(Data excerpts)

-=-=-

-- ==== Sys2Proof/Machine/Otp.lean ====
section
/-! DEFINITION. The HOTP/TOTP engine: HOTP, TOTP and VERIFY (spec/41_hotp_totp.md R158 to R175). -/

namespace Sys2Proof.Machine

open Sys2Proof

/-- Dynamic truncation of a 20-byte digest to a 31-bit number (R159). -/
def truncateDigest (hs : List Byte) : Nat :=
  let off := (byteAt hs 19).toNat % 16
  fromBE (slice hs off 4) % 2 ^ 31

/-- `hotp(key, counter, d)` (R158 to R161), for `counter` below 2^64. -/
def hotp (key : List Byte) (counter d : Nat) : Nat := truncateDigest (hmacSha1 key (beBytes 8 counter)) % 10 ^ d

/-- `totp(key, unix_time, window, d)` (R162). -/
def totp (key : List Byte) (time window d : Nat) : Nat := hotp key (time / window) d

/-- d lies outside `DIGITS_MIN .. DIGITS_MAX` (R170, D17). -/
def digitsIllegal (cfg : Config) (d : Byte) : Bool :=
  decide (d.toNat < cfg.digitsMin) || decide (cfg.digitsMax < d.toNat)

/-- HOTP under given parameters (R170). -/
def hotpAt (cfg : Config) (d : Byte) (counter : Word64) (s : State) : Host.Outcome State Fault Refusal :=
  if digitsIllegal cfg d then .next (s.raise .errParam)
  else if s.secret.length = 0 then .next (s.raise .errNoSecret)
  else .next (s.respond .ok (beBytes 4 (hotp s.secret counter.toNat d.toNat)))

/-- TOTP under given parameters (R172). -/
def totpAt (cfg : Config) (d : Byte) (window : Word32) (time : Word64) (s : State) :
    Host.Outcome State Fault Refusal :=
  if digitsIllegal cfg d || decide (window = 0) then .next (s.raise .errParam)
  else if s.secret.length = 0 then .next (s.raise .errNoSecret)
  else .next (s.respond .ok (beBytes 4 (totp s.secret time.toNat window.toNat d.toNat)))

/-- VERIFY under given parameters (R175): the reserved-bit, digit and window checks are one check, missing time and
missing secret are one check (R254); the verdict is an OK response. -/
def verifyAt (cfg : Config) (d flags : Byte) (window : Word32) (time : Word64) (code : List Byte) (s : State) :
    Host.Outcome State Fault Refusal :=
  if flagsReservedSet flags || digitsIllegal cfg d || decide (window = 0) then .next (s.raise .errParam)
  else if !flagTimeValid flags || decide (s.secret.length = 0) then .next (s.raise .noAnswer)
  else
    let expect := decText (totp s.secret time.toNat window.toNat d.toNat) d.toNat
    .next (s.respond .ok [verdictByte (decide (code.length = d.toNat ∧ code = expect))])

/-- HOTP: compute an HOTP code from the loaded secret (R170). -/
def execHotp (d : Byte) (counter : Word64) (s : State) : Host.Outcome State Fault Refusal :=
  hotpAt Config.hardware d counter s

/-- TOTP: compute a TOTP code from the loaded secret (R172). -/
def execTotp (d : Byte) (window : Word32) (time : Word64) (s : State) : Host.Outcome State Fault Refusal :=
  totpAt Config.hardware d window time s

/-- VERIFY: dynamic-password verification (R175). -/
def execVerify (d flags : Byte) (window : Word32) (time : Word64) (code : List Byte) (s : State) :
    Host.Outcome State Fault Refusal :=
  verifyAt Config.hardware d flags window time code s

end Sys2Proof.Machine
end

-=-=-

### WHAT THE EXERCISE ASKS
Print the line containing "verification (R175). -/" and every line after it to the end of the records above, exactly as written, and nothing else.

### YOUR SOLUTION
/-- VERIFY: dynamic-password verification (R175). -/
def execVerify (d flags : Byte) (window : Word32) (time : Word64) (code : List Byte) (s : State) :
    Host.Outcome State Fault Refusal :=
  verifyAt Config.hardware d flags window time code s

end Sys2Proof.Machine
end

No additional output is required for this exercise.